122801.fb2 Feast or Famine - читать онлайн бесплатно полную версию книги . Страница 25

Feast or Famine - читать онлайн бесплатно полную версию книги . Страница 25

But the bee wasn't dead yet. It continued to crawl.

Tammy hit it again.

Smack.

She hit it twice more and, when it still wouldn't die, unfolded the paper and dropped it square on the stubborn bee. Amazingly, the paper marched along the floor, pulled along by the still-not-dead insect.

"What does it take to kill you?" Tammy complained.

This time, she stomped on every crumpled inch of the newspaper with both feet.

"I think I got it this time," she panted, stepping back.

"It's dying anyway," Krombold said.

When Tammy lifted the paper, the bee was still intact. It just hadn't moved much.

"I fixed its fuzzy ass!" Tammy chortled.

The bee then resumed its painful crawling.

Before Tammy could descend on it again, it crawled under a closed door. The funereal black letters on the frosted panel said Togo Nozoki.

"Damn, that is one ferocious bee," she panted. "No wonder they're feared from Brazil to Mexico."

"It looked like an ordinary bumblebee to me," Krombold allowed.

"That shows how much you know," Tammy snorted. "That was a killer bee. An Africanized killer bee. Loaded with neurotoxins and other poisons lethal to people."

Dr. Krombold frowned. "I must be mistaken ...."

"About what?"

"I think we should bring Dr. Wurmlinger into this."

"Now you're talking!"

Chapter 12

Dr. Helwig X. Wurmlinger was no different from any child who went through a normal bug period. He just never grew out of his.

There was no insect on earth he didn't know, but he specialized in what others called pests. He was the leading authority on the social life of fire ants, on scuttle-fly dispersal and migration patterns of the corn borer.

He knew whiteflies from gypsy moths, and could tell the summer temperature from the pitch of the cicadas chirring in the trees.

It was true that not all of the multitudinous species of insects on earth had been cataloged and classified. But Wurmlinger was the first to identify every insect of his native Texas, the state with the greatest diversity of insects in the United States.

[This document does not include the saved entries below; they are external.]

-- ==== Sys2Proof/Proofs/TimedArrival.lean ====
section
/-! PROOFS. A timed command at its arrival (O22). A timed frame that reaches its owner either fails the owner's checks
of its values or goes to the activation queue, whose answer is one of four by the distance to the activation cell and
by the room left; that answer is carried over to the row of the command. -/

namespace Sys2Proof.Machine

/-! ### The row of a routed command -/

/-- Every routed command has the one row, with its own owner's checks. -/
theorem exec_row_of_isRouted {c : Cmd} (hc : c.isRouted = true) (l : LinkId) (s : State) :
    exec (c.row l) s = routedRow c c.ownerCheck l s := by
  cases c with
  | label | text | freqlist | neighbour | neighbourFlags | optoutBegin | optoutEnd | setInterval | claim | release
  | tmsgAdd | tmsgCancel => rfl
  | status | readRecord | readCounters | clearFaults | setSite | setGroupset | setRoute | setDefaultRoute | setOutput
  | setCue | setLink | setTiming | setMonitor | setAlert | storeSave | reload | restart | revoke | setEpoch
  | cancelTimed => cases hc

theorem frameParams_of_timed {body : List Byte} (h : timedFlag body = true) : frameParams body = body.drop 9 := by
  simp [frameParams, h]

/-! ### The queue's answer to an arriving command (R132, R133) -/

section
variable {x : TimedCmd} {m : Mask} {l : LinkId} {cell : Count} {tag : Byte} {s : State}

theorem arrive_tooFar (hlo : 36000 < delta s.tb.count cell) (hhi : delta s.tb.count cell ≤ 8388607) :
    arrive x m l cell tag s =
      .refuse .tooFar (s.modQueueCounters fun k => { k with refusedTooFar := satInc k.refusedTooFar }) :=
  if_pos ⟨hlo, hhi⟩

theorem arrive_full (hd : ¬ (36000 < delta s.tb.count cell ∧ delta s.tb.count cell ≤ 8388607))
    (hn : 32 ≤ s.queue.entries.length) :
    arrive x m l cell tag s =
      .refuse .queueFull (s.modQueueCounters fun k => { k with refusedFull := satInc k.refusedFull }) :=
  (if_neg hd).trans (if_pos hn)

theorem arrive_queued (hn : s.queue.entries.length < 32) (hlo : 1 ≤ delta s.tb.count cell)
    (hhi : delta s.tb.count cell ≤ 36000) :
    arrive x m l cell tag s =
      { status := .queued, adjusted := false, data := bytesOf 3 cell.toNat
        state := (s.setEntries (insertEntry s.tb.count { cell := cell, link := l, tag := tag, cmd := x, target := m }
          s.queue.entries)).modQueueCounters fun k => { k with queued := satInc k.queued } } := by
  have hd : ¬ (36000 < delta s.tb.count cell ∧ delta s.tb.count cell ≤ 8388607) := by omega
  exact (if_neg hd).trans ((if_neg (Nat.not_le.2 hn)).trans (if_pos ⟨hlo, hhi⟩))

theorem arrive_late (hn : s.queue.entries.length < 32)
    (hd : delta s.tb.count cell = 0 ∨ 8388608 ≤ delta s.tb.count cell) :
    arrive x m l cell tag s =
      { status := .lateApplied, adjusted := false, data := bytesOf 3 (s.tb.count + 1).toNat
        state := (s.setEntries (insertEntry s.tb.count
          { cell := s.tb.count + 1, link := l, tag := tag, cmd := x, target := m }
          s.queue.entries)).modQueueCounters fun k => { k with lateAtArrival := satInc k.lateAtArrival } } := by
  have hfar : ¬ (36000 < delta s.tb.count cell ∧ delta s.tb.count cell ≤ 8388607) := by omega
  have hnear : ¬ (1 ≤ delta s.tb.count cell ∧ delta s.tb.count cell ≤ 36000) := by omega
  exact (if_neg hfar).trans ((if_neg (Nat.not_le.2 hn)).trans (if_neg hnear))

end

/-! ### From the queue's answer to the row (R131, R152) -/

section
variable {s : State} {l : LinkId} {c : Cmd} {body : List Byte} {m : Mask} {x : TimedCmd} {adj : Bool} {st : Status}
  {f : QueueCounters → QueueCounters}

/-- A timed command the queue refuses: the queue counts it, the link counts and reports it. -/
theorem exec_timed_refused (hc : c.isRouted = true) (h : RoutedFrame s l c body m) (ht : timedFlag body = true)
    (hx : c.ownerCheck (body.drop 9) = .ok (x, adj)) (hr : st.isRefusal = true)
    (ha : arrive x m l (activationCell body) (frameTag body) (reached l body s) =
      .refuse st ((reached l body s).modQueueCounters f)) :
    exec (c.row l) s = .next ((routedRefused l c body st s).modQueueCounters f) := by
  rw [exec_row_of_isRouted hc, routedRow_eq h, ownerAnswer_timed ht hx, ha, adjust_refuse hr, ← reached_refused]
  simp only [finishFrame, Answer.refuse, hr, if_true]
  split <;> rfl

/-- A timed command the queue takes in: the reply says so, and the adjusted flag is the one the checks left. -/
theorem exec_timed_entered (hc : c.isRouted = true) (h : RoutedFrame s l c body m) (ht : timedFlag body = true)
    (hx : c.ownerCheck (body.drop 9) = .ok (x, adj)) (hr : st.isRefusal = false) {data : List Byte}
    {es : List QueueEntry}
    (ha : arrive x m l (activationCell body) (frameTag body) (reached l body s) =
      { status := st, adjusted := false, data := data
        state := ((reached l body s).setEntries es).modQueueCounters f }) :
    exec (c.row l) s = .next (((routed l c body st adj data s).setEntries es).modQueueCounters f) := by
  have ho : ownerAnswer c.ownerCheck m l body (reached l body s) =
      { status := st, adjusted := adj, data := data
        state := ((reached l body s).setEntries es).modQueueCounters f } := by
    rw [ownerAnswer_timed ht hx, ha, Answer.adjust, if_neg (by simp [hr])]
  rw [exec_row_of_isRouted hc, routedRow_ok h hr ho, ← reached_answered]
  split <;> rfl

/-- A timed command whose values its owner refuses: the queue never sees it. -/
theorem exec_timed_bad (hc : c.isRouted = true) (h : RoutedFrame s l c body m) (ht : timedFlag body = true)
    (hb : c.ownerCheck (body.drop 9) = .error .badParam) :
    exec (c.row l) s = .next (routedRefused l c body .badParam s) := by
  rw [exec_row_of_isRouted hc]
  exact routedRow_bad h (by rw [frameParams_of_timed ht, hb])

end

/-! ### Bytes that are no code (R176) -/

theorem variantOf_none {b : Byte} (h : 1 < b.toNat) : variantOf b = none := by
  have h0 : b ≠ 0 := by rintro rfl; simp at h
  have h1 : b ≠ 1 := by rintro rfl; simp at h
  rw [variantOf, if_neg h0, if_neg h1]

theorem outOrNone_none {b : Byte} (h : 4 ≤ b.toNat) (hb : b ≠ 0xFF) : outOrNone b = none := by
  rw [outOrNone, if_neg hb, index?_none h]
  rfl

theorem serviceOf_none {b : Byte} (h : 5 < b.toNat) : serviceOf b = none := List.getElem?_eq_none h

theorem classOf_none {b : Byte} (h : b = 0 ∨ 4 < b.toNat) : classOf b = none := by
  obtain rfl | h := h
  · rfl
  · have ne : ∀ v : Byte, v.toNat ≤ 4 → b ≠ v := by rintro v hv rfl; omega
    rw [classOf, if_neg (ne 1 (by decide)), if_neg (ne 2 (by decide)), if_neg (ne 3 (by decide)),
      if_neg (ne 4 (by decide))]

/-! ### Values the owners refuse (R131) -/

section
variable {ps : List Byte}

theorem checkLabel_bad (h : 1 < (byteAt ps 0).toNat ∨ byteAt ps 2 = 0) : checkLabel ps = bad := by
  obtain h | h := h
  · simp [checkLabel, variantOf_none h]
  · cases hv : variantOf (byteAt ps 0) <;> simp [checkLabel, h, hv]

theorem checkText_bad (h : 1 < (byteAt ps 0).toNat) : checkText ps = bad := by
  simp [checkText, variantOf_none h]

theorem checkNeighbour_bad (h : 7 < (byteAt ps 0).toNat ∨ 4 ≤ (byteAt ps 6).toNat ∧ byteAt ps 6 ≠ 0xFF ∨
    natAt ps 1 2 = 0 ∧ (byteAt ps 5).setWidth 4 ≠ (0 : Mask)) : checkNeighbour ps = bad := by
  obtain h | ⟨h, hne⟩ | ⟨hid, hm⟩ := h
  · simp [checkNeighbour, index?_none h]
  · cases hs : index? 8 (byteAt ps 0).toNat <;> simp [checkNeighbour, hs, outOrNone_none h hne]
  · have hm' : maskOf (byteAt ps 5) ≠ 0#4 := hm
    cases hs : index? 8 (byteAt ps 0).toNat <;> cases ho : outOrNone (byteAt ps 6) <;>
      simp [checkNeighbour, hs, ho, hid, hm']

theorem checkNeighbourFlags_bad (h : 7 < (byteAt ps 0).toNat) : checkNeighbourFlags ps = bad := by
  simp [checkNeighbourFlags, index?_none h]

theorem checkSetInterval_bad (h : 5 < (byteAt ps 0).toNat) : checkSetInterval ps = bad := by
  simp [checkSetInterval, serviceOf_none h]

theorem checkClaim_bad (h : byteAt ps 1 = 0 ∨ 4 < (byteAt ps 1).toNat ∨ 7 < (byteAt ps 2).toNat) :
    checkClaim ps = bad := by
  obtain h | h := or_assoc.2 h
  · simp [checkClaim, classOf_none h]
  · cases hc : classOf (byteAt ps 1) <;> simp [checkClaim, hc, h]

theorem checkTmsgAdd_bad (h : natAt ps 0 2 = 0 ∨ byteAt ps 8 = 0) : checkTmsgAdd ps = bad := by
  obtain h | h := h <;> simp [checkTmsgAdd, h]

theorem checkTmsgCancel_bad (h : natAt ps 0 2 = 0) : checkTmsgCancel ps = bad := by
  simp [checkTmsgCancel, h]

end

/-! ### Timed commands -/

/-- Settles O22: by the four answers of the queue for values that pass, and owner by owner for values that do not. -/
theorem timedCommandsAreClassified : Obligations.TimedCommandsAreClassified := by
  unfold Obligations.TimedCommandsAreClassified
  refine ⟨?_, ?_⟩
  · rintro s l c body m _ x adj hc h ht rfl hx
    refine ⟨?_, ?_, ?_, ?_⟩
    · intro hlo hhi
      exact exec_timed_refused hc h ht hx rfl (arrive_tooFar hlo hhi)
    · intro hd hn
      exact exec_timed_refused hc h ht hx rfl (arrive_full hd hn)
    · intro hn hlo hhi
      exact exec_timed_entered hc h ht hx rfl (arrive_queued hn hlo hhi)
    · intro hn hd
      exact exec_timed_entered hc h ht hx rfl (arrive_late hn hd)
  · rintro s l c body _ m h ht rfl hv
    obtain ⟨rfl, hv⟩ | ⟨rfl, hv⟩ | ⟨rfl, hv⟩ | ⟨rfl, hv⟩ | ⟨rfl, hv⟩ | ⟨rfl, hv⟩ | ⟨rfl, hv⟩ | ⟨rfl, hv⟩ := hv
    · exact exec_timed_bad rfl h ht (checkLabel_bad hv)
    · exact exec_timed_bad rfl h ht (checkText_bad hv)
    · exact exec_timed_bad rfl h ht (checkNeighbour_bad hv)
    · exact exec_timed_bad rfl h ht (checkNeighbourFlags_bad hv)
    · exact exec_timed_bad rfl h ht (checkSetInterval_bad hv)
    · exact exec_timed_bad rfl h ht (checkClaim_bad hv)
    · exact exec_timed_bad rfl h ht (checkTmsgAdd_bad hv)
    · exact exec_timed_bad rfl h ht (checkTmsgCancel_bad hv)

end Sys2Proof.Machine
end

/-! PROOFS. What STATUS reports (O11). The 41 bytes are 14 of the part, 6 for each output and 3 occupancies; a byte is
found by the part of the record it lies in. -/

namespace Sys2Proof.Machine

/-! ### Where a byte of a record lies (R173) -/

theorem byteAt_append_left {as bs : List Byte} {i : Nat} (h : i < as.length) :
    byteAt (as ++ bs) i = byteAt as i := by
  unfold byteAt
  rw [List.getD_eq_getElem?_getD, List.getD_eq_getElem?_getD, List.getElem?_append_left h]

theorem byteAt_append_right (as bs : List Byte) (i : Nat) : byteAt (as ++ bs) (as.length + i) = byteAt bs i := by
  unfold byteAt
  rw [List.getD_eq_getElem?_getD, List.getD_eq_getElem?_getD, List.getElem?_append_right (Nat.le_add_right _ _),
    Nat.add_sub_cancel_left]

theorem natAt_append_left {as bs : List Byte} {i k : Nat} (h : i + k ≤ as.length) :
    natAt (as ++ bs) i k = natAt as i k := by
  unfold natAt
  rw [List.drop_append_of_le_length (by omega), List.take_append_of_le_length (by rw [List.length_drop]; omega)]

/-- Byte `j` of item `i` in a record that gives `k` bytes to each item. -/
theorem byteAt_flatMap {α : Type} {f : α → List Byte} {k : Nat} (hf : ∀ a, (f a).length = k) {as : List α}
    {i : Nat} {a : α} (ha : as[i]? = some a) {j : Nat} (hj : j < k) :
    byteAt (as.flatMap f) (k * i + j) = byteAt (f a) j := by
  induction as generalizing i with
  | nil => cases ha
  | cons x xs ih =>
    rw [List.flatMap_cons]
    cases i with
    | zero =>
      cases ha
      rw [Nat.mul_zero, Nat.zero_add, byteAt_append_left (by rwa [hf])]
    | succ i =>
      have e : k * (i + 1) + j = (f x).length + (k * i + j) := by rw [hf, Nat.mul_succ]; omega
      rw [e, byteAt_append_right]
      exact ih ha

theorem outputs_getElem? (p : OutId) : outputs[p.val]? = some p := by
  revert p
  decide

/-! ### The three parts of the status record (R177) -/

/-- The bytes of the part, before those of the outputs. -/
def statusHead (s : State) : List Byte :=
  bytesOf 2 modelCode ++ [s.settings.mode.code, s.tb.lock.code] ++ bytesOf 3 s.tb.count.toNat ++
    [boolByte s.tb.arm.isSome] ++ bytesOf 3 (s.tb.arm.getD 0).toNat ++
    [s.store.faults.setWidth 8, boolByte (isSaving s), s.store.origin.code]

/-- The occupancies, behind the outputs. -/
def statusTail (s : State) : List Byte :=
  [natByte s.claims.table.length, natByte s.pool.records.length, natByte s.queue.entries.length]

section
variable (s : State)

theorem statusData_eq : statusData s = statusHead s ++ (outputs.flatMap (statusOutput s) ++ statusTail s) :=
  List.append_assoc ..

theorem statusHead_length : (statusHead s).length = 14 := rfl

theorem statusTail_length : (statusTail s).length = 3 := rfl

theorem currentBytes_length (r : Option ClaimRef) : (currentBytes r).length = 2 := by
  cases r <;> rfl

theorem statusOutput_length (p : OutId) : (statusOutput s p).length = 6 := by
  simp [statusOutput, currentBytes_length]

theorem statusOutputs_length : (outputs.flatMap (statusOutput s)).length = 24 := by
  simp [outputs, statusOutput_length]

theorem statusData_length : (statusData s).length = 41 := by
  rw [statusData_eq, List.length_append, List.length_append, statusHead_length, statusOutputs_length,
    statusTail_length]

/-- The status record does not read the links, so the take that reads it changes nothing in it. -/
theorem statusData_takeFrame (l : LinkId) : statusData (takeFrame l s) = statusData s := rfl

theorem statusData_head {i : Nat} (h : i < 14) : byteAt (statusData s) i = byteAt (statusHead s) i := by
  rw [statusData_eq, byteAt_append_left h]

theorem statusData_headNat {i k : Nat} (h : i + k ≤ 14) : natAt (statusData s) i k = natAt (statusHead s) i k := by
  rw [statusData_eq, natAt_append_left h]

/-- Byte `j` of output `p`. -/
theorem statusData_output (p : OutId) {i j : Nat} (hj : j < 6) (hi : i = 14 + 6 * p.val + j) :
    byteAt (statusData s) i = byteAt (statusOutput s p) j := by
  have e : i = (statusHead s).length + (6 * p.val + j) := by rw [statusHead_length]; omega
  have hp := p.isLt
  rw [statusData_eq, e, byteAt_append_right, byteAt_append_left (by rw [statusOutputs_length]; omega)]
  exact byteAt_flatMap (statusOutput_length s) (outputs_getElem? p) hj
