-- ==== Sys2Proof/Machine/Operands.lean ====
section
/-!
DEFINITION. The operands of the two commands and of the internal operations: the key bytes, the
message bytes, the legal key lengths, and the length analyser of the padder (spec/10_state.md R31,
spec/20_memory.md R86, spec/30_encoding.md R123 to R125, spec/42_padding.md R182).
-/

namespace Sys2Proof.Machine

/-! ### The key -/

/-- The legal key lengths, "16, 24, or 32 bytes" (R11, R123). -/
def legalKeyLength (n : Nat) : Bool := n == 16 || n == 24 || n == 32

/-- `KEY.b[0 .. KEYLEN-1]`, the key the hardware uses; bytes at and above `KEYLEN` are never read (R31). -/
def State.keyBytes (s : State) : List Byte := s.key.toList.take s.keylen.toNat

/-- A write of v to `KEYk`: four key bytes, the first from bits [31:24] (R31). -/
def writeKeyWord (key : Vector Byte 32) (k : Nat) (v : Word) : Vector Byte 32 :=
  (((key.setIfInBounds (4 * k) (wordByte v 0)).setIfInBounds (4 * k + 1) (wordByte v 1)).setIfInBounds
    (4 * k + 2) (wordByte v 2)).setIfInBounds (4 * k + 3) (wordByte v 3)

/-! ### The message -/

/-- The message byte `MSG[c][a]` of a context: the byte the host wrote, or, if it wrote none since
reset, an unspecified one that is the same at every read until the next reset (R88). -/
def messageByte (resets c : Nat) (x : Context) (a : Nat) : Byte :=
  (x.mem.read a).getD (Config.unwrittenByte resets c a)

/-- `MemRead(c, a, n)` (R86): n bytes from address a, first byte first. -/
def memRead (resets c : Nat) (x : Context) (a n : Nat) : List Byte :=
  (List.range n).map fun j => messageByte resets c x (a + j)

/-- The message of a context: `MSG[c][0 .. MSGLEN[c]-1]` (R81, R228). -/
def message (resets c : Nat) (x : Context) : List Byte := memRead resets c x 0 x.msglen.toNat

/-! ### The length analyser (R182), "as mathematical integers" -/

/-- `complete`: the last Block is a whole message Block. -/
def complete (len : Nat) : Bool := decide (0 < len) && len % 16 == 0

/-- `nblk(len)`, the number of padded Blocks. -/
def nblk (len : Nat) : Nat := if len = 0 then 1 else (len + 15) / 16

/-- `r`, the number of message bytes in the last Block. -/
def lastBytes (len : Nat) : Nat := len - 16 * (nblk len - 1)

/-- `padlen`, the length of the padded message in bytes. -/
def padlen (len : Nat) : Nat := 16 * nblk len

end Sys2Proof.Machine
end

He could at a glance distinguish an ant thorax from that of a wasp, although they were in fact closely related. He could tell the forelegs of a praying mantis from the hind legs of a grasshopper and separate wartbirt from field crickets.

And after three hours of methodical sorting and classifying, he came to one inescapable conclusion: the owners of La Maison Punaise had not ingested any portion of any species of bee known to man.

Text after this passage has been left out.